See e.g., Schaff v. Meltzer, 382 Pa. 43, 114 A.2d 167 (1955). Butler, in his brief, distinguishes cases in which evidence regarding post-accident conditions was not admissible, arguing that he was able to relate the condition of the chimney in the photos back to the day of the accident, through the contractors foremans testimony. This, of course, is irrelevant. First of all, the trial court did admit the photos into evidence. Secondly, the precise issue here was not whether the condition of the chimney changed between the day of the accident and the day the photos were taken, but, rather, what its condition was prior to the accident.

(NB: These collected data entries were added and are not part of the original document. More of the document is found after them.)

-- ==== Sys2Proof/Laws/Keeps.lean ====
section
/-!
SUPPORT. What an operation can change, as one relation: Keeps w s t says that t comes from s by an operation
that writes no field and no component of the state but those whose bit is set in the mask w (a field by its
number, a component from bit 2048 on), leaves the waiting commands alone and keeps the canonical form.
-/

set_option Elab.async false
set_option linter.all false

namespace Sys2Proof.Machine

/-- The mask of one field. -/
def fm (f : Field) : Nat := 2 ^ f.id.val

/-- The mask of component now. -/
def m_now : Nat := 2 ^ 2048
/-- The mask of component free. -/
def m_free : Nat := 2 ^ 2049
/-- The mask of component snaps. -/
def m_snaps : Nat := 2 ^ 2050
/-- The mask of component lastResp. -/
def m_lastResp : Nat := 2 ^ 2051
/-- The mask of component scratch. -/
def m_scratch : Nat := 2 ^ 2052
/-- The mask of component cellar. -/
def m_cellar : Nat := 2 ^ 2053
/-- The mask of component celErr. -/
def m_celErr : Nat := 2 ^ 2054
/-- The mask of component flash. -/
def m_flash : Nat := 2 ^ 2055
/-- The mask of component fltLog. -/
def m_fltLog : Nat := 2 ^ 2056
/-- The mask of component corr. -/
def m_corr : Nat := 2 ^ 2057
/-- The mask of component fuses. -/
def m_fuses : Nat := 2 ^ 2058
/-- The mask of component cstore. -/
def m_cstore : Nat := 2 ^ 2059
/-- The mask of component csBodies. -/
def m_csBodies : Nat := 2 ^ 2060
/-- The mask of component entries. -/
def m_entries : Nat := 2 ^ 2061
/-- The mask of component heldEntries. -/
def m_heldEntries : Nat := 2 ^ 2062
/-- The mask of component pendW. -/
def m_pendW : Nat := 2 ^ 2063
/-- The mask of component ports. -/
def m_ports : Nat := 2 ^ 2064
/-- The mask of component waveBuf. -/
def m_waveBuf : Nat := 2 ^ 2065
/-- The mask of component evicted. -/
def m_evicted : Nat := 2 ^ 2066
/-- The mask of component lines. -/
def m_lines : Nat := 2 ^ 2067
/-- The mask of component reqs. -/
def m_reqs : Nat := 2 ^ 2068
/-- The mask of component jobs. -/
def m_jobs : Nat := 2 ^ 2069
/-- The mask of component inval. -/
def m_inval : Nat := 2 ^ 2070
/-- The mask of component cmdq. -/
def m_cmdq : Nat := 2 ^ 2071
/-- The mask of component memq. -/
def m_memq : Nat := 2 ^ 2072
/-- The mask of component refused. -/
def m_refused : Nat := 2 ^ 2073
/-- The mask of component memErrs. -/
def m_memErrs : Nat := 2 ^ 2074
/-- The mask of component evq. -/
def m_evq : Nat := 2 ^ 2075
/-- The mask of component failq. -/
def m_failq : Nat := 2 ^ 2076
/-- The mask of component events. -/
def m_events : Nat := 2 ^ 2077
/-- The mask of component replies. -/
def m_replies : Nat := 2 ^ 2078
/-- The mask of component accepted. -/
def m_accepted : Nat := 2 ^ 2079
/-- The mask of component outq. -/
def m_outq : Nat := 2 ^ 2080
/-- The mask of component replay. -/
def m_replay : Nat := 2 ^ 2081
/-- The mask of component bcasts. -/
def m_bcasts : Nat := 2 ^ 2082
/-- The mask of component asm. -/
def m_asm : Nat := 2 ^ 2083
/-- The mask of component h2d. -/
def m_h2d : Nat := 2 ^ 2084
/-- The mask of component d2h. -/
def m_d2h : Nat := 2 ^ 2085
/-- The mask of component h2e. -/
def m_h2e : Nat := 2 ^ 2086
/-- The mask of component e2h. -/
def m_e2h : Nat := 2 ^ 2087
/-- The mask of component safe. -/
def m_safe : Nat := 2 ^ 2088
/-- The mask of component trigActs. -/
def m_trigActs : Nat := 2 ^ 2089
/-- The mask of component flows. -/
def m_flows : Nat := 2 ^ 2090
/-- The mask of component corrPend. -/
def m_corrPend : Nat := 2 ^ 2091
/-- The mask of component tdcq. -/
def m_tdcq : Nat := 2 ^ 2092
/-- The mask of component flashOps. -/
def m_flashOps : Nat := 2 ^ 2093
/-- The mask of everything. -/
def m_all : Nat := 2 ^ 2094 - 1

/-- The bits of one mask lie in another. -/
abbrev Sub (a b : Nat) : Prop := a &&& b = a

/-- Two masks have no bit in common. -/
abbrev Off (a b : Nat) : Prop := a &&& b = 0

theorem Sub.trans {a b c : Nat} (h : Sub a b) (h' : Sub b c) : Sub a c := by
  unfold Sub at *
  rw [← h, Nat.and_assoc, h']

theorem Off.mono {w w' m : Nat} (h : Off m w') (hs : Sub w w') : Off m w := by
  unfold Sub Off at *
  rw [← hs, Nat.and_comm w, ← Nat.and_assoc, h, Nat.zero_and]

/-- A mask of one bit that lies in w is not off it. -/
theorem Sub.not_off {m w : Nat} (h : Sub m w) (hm : m ≠ 0) : ¬ Off m w := by
  unfold Sub Off at *
  omega

theorem fm_pos (f : Field) : fm f ≠ 0 := Nat.pos_iff_ne_zero.1 (Nat.two_pow_pos _)

/-- What an operation with mask w does to a state. -/
structure Keeps (w : Nat) (s t : State) : Prop where
  pending : t.pending = s.pending
  get : ∀ f i, Off (fm f) w → t.get f i = s.get f i
  now : Off m_now w → t.now = s.now
  free : Off m_free w → t.free = s.free
  snaps : Off m_snaps w → t.snaps = s.snaps
  lastResp : Off m_lastResp w → t.lastResp = s.lastResp
  scratch : Off m_scratch w → t.scratch = s.scratch
  cellar : Off m_cellar w → t.cellar = s.cellar
  celErr : Off m_celErr w → t.celErr = s.celErr
  flash : Off m_flash w → t.flash = s.flash
  fltLog : Off m_fltLog w → t.fltLog = s.fltLog
  corr : Off m_corr w → t.corr = s.corr
  fuses : Off m_fuses w → t.fuses = s.fuses
  cstore : Off m_cstore w → t.cstore = s.cstore
  csBodies : Off m_csBodies w → t.csBodies = s.csBodies
  entries : Off m_entries w → t.entries = s.entries
  heldEntries : Off m_heldEntries w → t.heldEntries = s.heldEntries
  pendW : Off m_pendW w → t.pendW = s.pendW
  ports : Off m_ports w → t.ports = s.ports
  waveBuf : Off m_waveBuf w → t.waveBuf = s.waveBuf
  evicted : Off m_evicted w → t.evicted = s.evicted
  lines : Off m_lines w → t.lines = s.lines
  reqs : Off m_reqs w → t.reqs = s.reqs
  jobs : Off m_jobs w → t.jobs = s.jobs
  inval : Off m_inval w → t.inval = s.inval
  cmdq : Off m_cmdq w → t.cmdq = s.cmdq
  memq : Off m_memq w → t.memq = s.memq
  refused : Off m_refused w → t.refused = s.refused
  memErrs : Off m_memErrs w → t.memErrs = s.memErrs
  evq : Off m_evq w → t.evq = s.evq
  failq : Off m_failq w → t.failq = s.failq
  events : Off m_events w → t.events = s.events
  replies : Off m_replies w → t.replies = s.replies
  accepted : Off m_accepted w → t.accepted = s.accepted
  outq : Off m_outq w → t.outq = s.outq
  replay : Off m_replay w → t.replay = s.replay
  bcasts : Off m_bcasts w → t.bcasts = s.bcasts
  asm : Off m_asm w → t.asm = s.asm
  h2d : Off m_h2d w → t.h2d = s.h2d
  d2h : Off m_d2h w → t.d2h = s.d2h
  h2e : Off m_h2e w → t.h2e = s.h2e
  e2h : Off m_e2h w → t.e2h = s.e2h
  safe : Off m_safe w → t.safe = s.safe
  trigActs : Off m_trigActs w → t.trigActs = s.trigActs
  flows : Off m_flows w → t.flows = s.flows
  corrPend : Off m_corrPend w → t.corrPend = s.corrPend
  tdcq : Off m_tdcq w → t.tdcq = s.tdcq
  flashOps : Off m_flashOps w → t.flashOps = s.flashOps
  wf : s.Wf → t.Wf

theorem Keeps.refl (w : Nat) (s : State) : Keeps w s s :=
  ⟨rfl, fun _ _ _ => rfl, fun _ => rfl, fun _ => rfl, fun _ => rfl, fun _ => rfl, fun _ => rfl, fun _ => rfl, fun _ => rfl, fun _ => rfl, fun _ => rfl, fun _ => rfl, fun _ => rfl, fun _ => rfl, fun _ => rfl, fun _ => rfl, fun _ => rfl, fun _ => rfl, fun _ => rfl, fun _ => rfl, fun _ => rfl, fun _ => rfl, fun _ => rfl, fun _ => rfl, fun _ => rfl, fun _ => rfl, fun _ => rfl, fun _ => rfl, fun _ => rfl, fun _ => rfl, fun _ => rfl, fun _ => rfl, fun _ => rfl, fun _ => rfl, fun _ => rfl, fun _ => rfl, fun _ => rfl, fun _ => rfl, fun _ => rfl, fun _ => rfl, fun _ => rfl, fun _ => rfl, fun _ => rfl, fun _ => rfl, fun _ => rfl, fun _ => rfl, fun _ => rfl, fun _ => rfl, id⟩

theorem Keeps.trans {w : Nat} {s t u : State} (h : Keeps w s t) (k : Keeps w t u) : Keeps w s u :=
  ⟨k.pending.trans h.pending, fun f i o => (k.get f i o).trans (h.get f i o), fun o => (k.now o).trans (h.now o),
    fun o => (k.free o).trans (h.free o), fun o => (k.snaps o).trans (h.snaps o),
    fun o => (k.lastResp o).trans (h.lastResp o), fun o => (k.scratch o).trans (h.scratch o),
    fun o => (k.cellar o).trans (h.cellar o), fun o => (k.celErr o).trans (h.celErr o),
    fun o => (k.flash o).trans (h.flash o), fun o => (k.fltLog o).trans (h.fltLog o), fun o => (k.corr o).trans (h.corr o),
    fun o => (k.fuses o).trans (h.fuses o), fun o => (k.cstore o).trans (h.cstore o),
    fun o => (k.csBodies o).trans (h.csBodies o), fun o => (k.entries o).trans (h.entries o),
    fun o => (k.heldEntries o).trans (h.heldEntries o), fun o => (k.pendW o).trans (h.pendW o),
    fun o => (k.ports o).trans (h.ports o), fun o => (k.waveBuf o).trans (h.waveBuf o),
    fun o => (k.evicted o).trans (h.evicted o), fun o => (k.lines o).trans (h.lines o),
    fun o => (k.reqs o).trans (h.reqs o), fun o => (k.jobs o).trans (h.jobs o), fun o => (k.inval o).trans (h.inval o),
    fun o => (k.cmdq o).trans (h.cmdq o), fun o => (k.memq o).trans (h.memq o), fun o => (k.refused o).trans (h.refused o),
    fun o => (k.memErrs o).trans (h.memErrs o), fun o => (k.evq o).trans (h.evq o), fun o => (k.failq o).trans (h.failq o),
    fun o => (k.events o).trans (h.events o), fun o => (k.replies o).trans (h.replies o),
    fun o => (k.accepted o).trans (h.accepted o), fun o => (k.outq o).trans (h.outq o),
    fun o => (k.replay o).trans (h.replay o), fun o => (k.bcasts o).trans (h.bcasts o), fun o => (k.asm o).trans (h.asm o),
    fun o => (k.h2d o).trans (h.h2d o), fun o => (k.d2h o).trans (h.d2h o), fun o => (k.h2e o).trans (h.h2e o),
    fun o => (k.e2h o).trans (h.e2h o), fun o => (k.safe o).trans (h.safe o), fun o => (k.trigActs o).trans (h.trigActs o),
    fun o => (k.flows o).trans (h.flows o), fun o => (k.corrPend o).trans (h.corrPend o),
    fun o => (k.tdcq o).trans (h.tdcq o), fun o => (k.flashOps o).trans (h.flashOps o), fun x => k.wf (h.wf x)⟩

theorem Keeps.mono {w w' : Nat} {s t : State} (k : Keeps w s t) (h : Sub w w') : Keeps w' s t :=
  ⟨k.pending, fun f i o => k.get f i (o.mono h), fun o => k.now (o.mono h), fun o => k.free (o.mono h),
    fun o => k.snaps (o.mono h), fun o => k.lastResp (o.mono h), fun o => k.scratch (o.mono h),
    fun o => k.cellar (o.mono h), fun o => k.celErr (o.mono h), fun o => k.flash (o.mono h), fun o => k.fltLog (o.mono h),
    fun o => k.corr (o.mono h), fun o => k.fuses (o.mono h), fun o => k.cstore (o.mono h), fun o => k.csBodies (o.mono h),
    fun o => k.entries (o.mono h), fun o => k.heldEntries (o.mono h), fun o => k.pendW (o.mono h),
    fun o => k.ports (o.mono h), fun o => k.waveBuf (o.mono h), fun o => k.evicted (o.mono h), fun o => k.lines (o.mono h),
    fun o => k.reqs (o.mono h), fun o => k.jobs (o.mono h), fun o => k.inval (o.mono h), fun o => k.cmdq (o.mono h),
    fun o => k.memq (o.mono h), fun o => k.refused (o.mono h), fun o => k.memErrs (o.mono h), fun o => k.evq (o.mono h),
    fun o => k.failq (o.mono h), fun o => k.events (o.mono h), fun o => k.replies (o.mono h),
    fun o => k.accepted (o.mono h), fun o => k.outq (o.mono h), fun o => k.replay (o.mono h), fun o => k.bcasts (o.mono h),
    fun o => k.asm (o.mono h), fun o => k.h2d (o.mono h), fun o => k.d2h (o.mono h), fun o => k.h2e (o.mono h),
    fun o => k.e2h (o.mono h), fun o => k.safe (o.mono h), fun o => k.trigActs (o.mono h), fun o => k.flows (o.mono h),
    fun o => k.corrPend (o.mono h), fun o => k.tdcq (o.mono h), fun o => k.flashOps (o.mono h), k.wf⟩

/-- An operation after others. -/
theorem Keeps.via {w w' : Nat} {s t u : State} (k : Keeps w t u) (h : Sub w w') (h0 : Keeps w' s t) : Keeps w' s u :=
  h0.trans (k.mono h)

/-! ## One component written -/

theorem Keeps.c_now {w : Nat} {s : State} (x : _) (hb : Sub m_now w) : Keeps w s { s with now := x } :=
  ⟨rfl, fun _ _ _ => rfl, fun o => absurd o (hb.not_off (by decide +kernel)), fun _ => rfl, fun _ => rfl, fun _ => rfl,
    fun _ => rfl, fun _ => rfl, fun _ => rfl, fun _ => rfl, fun _ => rfl, fun _ => rfl, fun _ => rfl, fun _ => rfl,
    fun _ => rfl, fun _ => rfl, fun _ => rfl, fun _ => rfl, fun _ => rfl, fun _ => rfl, fun _ => rfl, fun _ => rfl,
    fun _ => rfl, fun _ => rfl, fun _ => rfl, fun _ => rfl, fun _ => rfl, fun _ => rfl, fun _ => rfl, fun _ => rfl,
    fun _ => rfl, fun _ => rfl, fun _ => rfl, fun _ => rfl, fun _ => rfl, fun _ => rfl, fun _ => rfl, fun _ => rfl,
    fun _ => rfl, fun _ => rfl, fun _ => rfl, fun _ => rfl, fun _ => rfl, fun _ => rfl, fun _ => rfl, fun _ => rfl,
    fun _ => rfl, fun _ => rfl,
    fun h => ⟨h.1, h.2.1, h.2.2.1, h.2.2.2.1, h.2.2.2.2.1, h.2.2.2.2.2.1, h.2.2.2.2.2.2.1, h.2.2.2.2.2.2.2.1, h.2.2.2.2.2.2.2.2.1, h.2.2.2.2.2.2.2.2.2.1, h.2.2.2.2.2.2.2.2.2.2⟩⟩
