-- ==== Sys2Proof/Laws/KeepsRecords.lean ====
section
/-!
SUPPORT. What every operation of Machine/Records.lean can change: its mask and its Keeps lemma.
-/

set_option Elab.async false
set_option linter.all false

namespace Sys2Proof.Machine

def State.levelTime_w : Nat := State.mean_w
theorem State.levelTime_keeps (s : State) (kind k : Nat) (level : Int) (l : List Nat) : Keeps State.levelTime_w s (s.levelTime kind k level l).2 := by
  unfold State.levelTime
  extract_lets _ _ _ _ _ _ m
  split
  · exact Keeps.refl _ _
  · show Keeps _ s m.2
    simp only [m]
    split
    · exact Keeps.drawA (by decide +kernel) (Keeps.refl _ _)
    · split
      · exact State.mean_keeps ..
      · exact State.mean_keeps ..

def State.captureRecord_w : Nat := State.levelTime_w
theorem State.captureRecord_keeps (s : State) (site run : Nat) (d : List Byte) : Keeps State.captureRecord_w s (s.captureRecord site run d).2 := by
  unfold State.captureRecord
  repeat' first
    | (extract_lets +onlyGivenNames x1; clear_value (hx : x1 = _); refine Keeps.cut x1 ?_ (fun h => ?_); rw [hx]; clear hx x1; rotate_left; clear hx; rotate_right)
    | (extract_lets +onlyGivenNames x1; clear_value (hx : x1 = _); refine Keeps.cut1 x1 ?_ (fun h => ?_); rw [hx]; clear hx x1; rotate_left; clear hx; rotate_right)
    | (extract_lets +onlyGivenNames x1; clear_value (hx : x1 = _); refine Keeps.cut2 x1 ?_ (fun h => ?_); rw [hx]; clear hx x1; rotate_left; clear hx; rotate_right)
    | (extract_lets +onlyGivenNames x1; clear_value (hx : x1 = _); clear hx)
    | with_reducible assumption
    | with_reducible exact Keeps.refl _ _
    | decide +kernel
    | with_reducible refine Keeps.foldlA ?_ (fun _ _ => ?_)
    | with_reducible apply Keeps.via (State.levelTime_keeps ..)
    | with_reducible apply Keeps.iteA
    | with_reducible apply Keeps.ite2

def State.badTask_w : Nat := fm F.STL_STAT_BADTASK
theorem State.badTask_keeps (s : State) : Keeps State.badTask_w s (s.badTask) := by
  unfold State.badTask
  repeat' first
    | with_reducible assumption
    | with_reducible exact Keeps.refl _ _
    | decide +kernel
    | with_reducible apply Keeps.incSatA

def State.runFailCompress_w : Nat := State.badTask_w ||| State.celRead_w ||| State.recAppend_w
theorem State.runFailCompress_keeps (s : State) (d : List Byte) : Keeps State.runFailCompress_w s (s.runFailCompress d) := by
  unfold State.runFailCompress
  repeat' first
    | (extract_lets +onlyGivenNames x1; clear_value (hx : x1 = _); refine Keeps.cut x1 ?_ (fun h => ?_); rw [hx]; clear hx x1; rotate_left; clear hx; rotate_right)
    | (extract_lets +onlyGivenNames x1; clear_value (hx : x1 = _); refine Keeps.cut1 x1 ?_ (fun h => ?_); rw [hx]; clear hx x1; rotate_left; clear hx; rotate_right)
    | (extract_lets +onlyGivenNames x1; clear_value (hx : x1 = _); refine Keeps.cut2 x1 ?_ (fun h => ?_); rw [hx]; clear hx x1; rotate_left; clear hx; rotate_right)
    | (extract_lets +onlyGivenNames x1; clear_value (hx : x1 = _); clear hx)
    | with_reducible assumption
    | with_reducible exact Keeps.refl _ _
    | decide +kernel
    | with_reducible apply Keeps.via (State.badTask_keeps ..)
    | with_reducible apply Keeps.via (State.celRead_keeps ..)
    | with_reducible apply Keeps.via (State.recAppend_keeps ..)
    | with_reducible apply Keeps.iteA
    | split

def State.runResultPack_w : Nat := State.badTask_w ||| State.recAppend_w
theorem State.runResultPack_keeps (s : State) (d : List Byte) : Keeps State.runResultPack_w s (s.runResultPack d) := by
  unfold State.runResultPack
  repeat' first
    | (extract_lets +onlyGivenNames x1; clear_value (hx : x1 = _); refine Keeps.cut x1 ?_ (fun h => ?_); rw [hx]; clear hx x1; rotate_left; clear hx; rotate_right)
    | (extract_lets +onlyGivenNames x1; clear_value (hx : x1 = _); refine Keeps.cut1 x1 ?_ (fun h => ?_); rw [hx]; clear hx x1; rotate_left; clear hx; rotate_right)
    | (extract_lets +onlyGivenNames x1; clear_value (hx : x1 = _); refine Keeps.cut2 x1 ?_ (fun h => ?_); rw [hx]; clear hx x1; rotate_left; clear hx; rotate_right)
    | (extract_lets +onlyGivenNames x1; clear_value (hx : x1 = _); clear hx)
    | with_reducible assumption
    | with_reducible exact Keeps.refl _ _
    | decide +kernel
    | with_reducible apply Keeps.via (State.badTask_keeps ..)
    | with_reducible apply Keeps.via (State.recAppend_keeps ..)
    | with_reducible apply Keeps.iteA

def State.reduced_w : Nat := fm F.ACQ_CTRL_STATE
theorem State.reduced_keeps (s : State) (u : Nat) : Keeps State.reduced_w s (s.reduced u) := by
  unfold State.reduced
  repeat' first
    | with_reducible assumption
    | with_reducible exact Keeps.refl _ _
    | decide +kernel
    | with_reducible apply Keeps.putA
    | with_reducible apply Keeps.iteA

def State.finishReduce_w : Nat := State.captureRecord_w ||| State.recAppend_w ||| State.reduced_w
theorem State.finishReduce_keeps (s : State) (d : List Byte) : Keeps State.finishReduce_w s (s.finishReduce d) := by
  unfold State.finishReduce
  repeat' first
    | (extract_lets +onlyGivenNames x1; clear_value (hx : x1 = _); refine Keeps.cut x1 ?_ (fun h => ?_); rw [hx]; clear hx x1; rotate_left; clear hx; rotate_right)
    | (extract_lets +onlyGivenNames x1; clear_value (hx : x1 = _); refine Keeps.cut1 x1 ?_ (fun h => ?_); rw [hx]; clear hx x1; rotate_left; clear hx; rotate_right)
    | (extract_lets +onlyGivenNames x1; clear_value (hx : x1 = _); refine Keeps.cut2 x1 ?_ (fun h => ?_); rw [hx]; clear hx x1; rotate_left; clear hx; rotate_right)
    | (extract_lets +onlyGivenNames x1; clear_value (hx : x1 = _); clear hx)
    | with_reducible assumption
    | with_reducible exact Keeps.refl _ _
    | decide +kernel
    | with_reducible apply Keeps.via (State.captureRecord_keeps ..)
    | with_reducible apply Keeps.via (State.recAppend_keeps ..)
    | with_reducible apply Keeps.via (State.reduced_keeps ..)

def State.runCaptureReduce_w : Nat := State.badTask_w ||| State.dqPush_w ||| State.finishReduce_w
theorem State.runCaptureReduce_keeps (s : State) (d : List Byte) (deque : Nat) : Keeps State.runCaptureReduce_w s (s.runCaptureReduce d deque) := by
  unfold State.runCaptureReduce
  repeat' first
    | (extract_lets +onlyGivenNames x1; clear_value (hx : x1 = _); refine Keeps.cut x1 ?_ (fun h => ?_); rw [hx]; clear hx x1; rotate_left; clear hx; rotate_right)
    | (extract_lets +onlyGivenNames x1; clear_value (hx : x1 = _); refine Keeps.cut1 x1 ?_ (fun h => ?_); rw [hx]; clear hx x1; rotate_left; clear hx; rotate_right)
    | (extract_lets +onlyGivenNames x1; clear_value (hx : x1 = _); refine Keeps.cut2 x1 ?_ (fun h => ?_); rw [hx]; clear hx x1; rotate_left; clear hx; rotate_right)
    | (extract_lets +onlyGivenNames x1; clear_value (hx : x1 = _); clear hx)
    | with_reducible assumption
    | with_reducible exact Keeps.refl _ _
    | decide +kernel
    | with_reducible apply Keeps.via (State.badTask_keeps ..)
    | with_reducible apply Keeps.via (State.dqPush_keeps ..)
    | with_reducible apply Keeps.via (State.finishReduce_keeps ..)
    | with_reducible apply Keeps.iteA

def State.runTask_w : Nat := State.runFailCompress_w ||| State.runCaptureReduce_w ||| State.runResultPack_w |||
    State.badTask_w
theorem State.runTask_keeps (s : State) (d : List Byte) (deque : Nat) : Keeps State.runTask_w s (s.runTask d deque) := by
  unfold State.runTask
  repeat' first
    | with_reducible assumption
    | with_reducible exact Keeps.refl _ _
    | decide +kernel
    | with_reducible apply Keeps.via (State.runFailCompress_keeps ..)
    | with_reducible apply Keeps.via (State.runCaptureReduce_keeps ..)
    | with_reducible apply Keeps.via (State.runResultPack_keeps ..)
    | with_reducible apply Keeps.via (State.badTask_keeps ..)
    | split

def State.engTaskRun_w : Nat := fm H.ENG_TASK_RAN ||| State.runTask_w
theorem State.engTaskRun_keeps (s : State) (k : Nat) : Keeps State.engTaskRun_w s (s.engTaskRun k) := by
  unfold State.engTaskRun
  repeat' first
    | with_reducible assumption
    | with_reducible exact Keeps.refl _ _
    | decide +kernel
    | with_reducible apply Keeps.setBA
    | with_reducible apply Keeps.via (State.runTask_keeps ..)
    | with_reducible apply Keeps.iteA

def State.engTaskDone_w : Nat := fm F.ENG_STAT_TASK_HELD ||| fm H.ENG_TASK_RAN ||| State.engTaskRun_w ||| State.dqDone_w
theorem State.engTaskDone_keeps (s : State) (k : Nat) : Keeps State.engTaskDone_w s (s.engTaskDone k) := by
  unfold State.engTaskDone
  repeat' first
    | with_reducible assumption
    | with_reducible exact Keeps.refl _ _
    | decide +kernel
    | with_reducible apply Keeps.setBA
    | with_reducible apply Keeps.via (State.engTaskRun_keeps ..)
    | with_reducible apply Keeps.via (State.dqDone_keeps ..)
    | with_reducible apply Keeps.iteA

def State.taskRow_w : Nat := State.engTaskRun_w ||| State.dqTake_w ||| State.runTask_w ||| State.dqDone_w
theorem State.taskRow_keeps (s : State) (r : TaskRunner) (typ : Nat) : Keeps State.taskRow_w s (s.taskRow r typ) := by
  unfold State.taskRow
  repeat' first
    | with_reducible assumption
    | with_reducible exact Keeps.refl _ _
    | decide +kernel
    | with_reducible apply Keeps.via (State.engTaskRun_keeps ..)
    | with_reducible apply Keeps.via (State.runTask_keeps ..)
    | with_reducible apply Keeps.via (State.dqDone_keeps ..)
    | with_reducible apply Keeps.iteA
    | split
    | exact Keeps.via (State.dqTake_keeps (by with_reducible assumption : State.dqTake _ _ = some _)) (by decide +kernel) (by first | with_reducible assumption | exact Keeps.refl _ _)

end Sys2Proof.Machine
end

The City, in its brief, also raises the issue of governmental immunity under 42 Pa. C. S. §8541. This defense was properly pleaded in the City’s new matter and Butler denied same based on the so-called “real property exception” found in 42 Pa. C. S. §8542(b)(3). Our Supreme Court in Mascaro v. Youth Study Center, 514 Pa. 351, 523 A.2d 1118 (1987) discussed the two conditions which must be satisfied to recover against a party having immunity: (1) that damages would be recoverable under common law or a statute creating a cause of action against one not having immunity, and (2) that the injury must be caused by the negligent acts of the local agency or its employee acting within the scope of its office or duties, excepting therefrom acts of crime, fraud, malice or willful misconduct. The initial inquiry is to determine whether a plaintiff has a cause of action if immunity is not an issue. (In Mascaro, a case disposed of via a judgment on the pleadings, the question was whether the appellees had stated a cause of action. Because our case was procedurally more advanced, the appellant having already had the opportunity to present his case, we look at whether he has made out a prima facie case sufficient to go to the jury against a defendant not having the benefit of immunity). In light of our holding that Butler did not establish that the City owed him a duty, we need not proceed further with the second step of the immunity analysis. See Mascaro.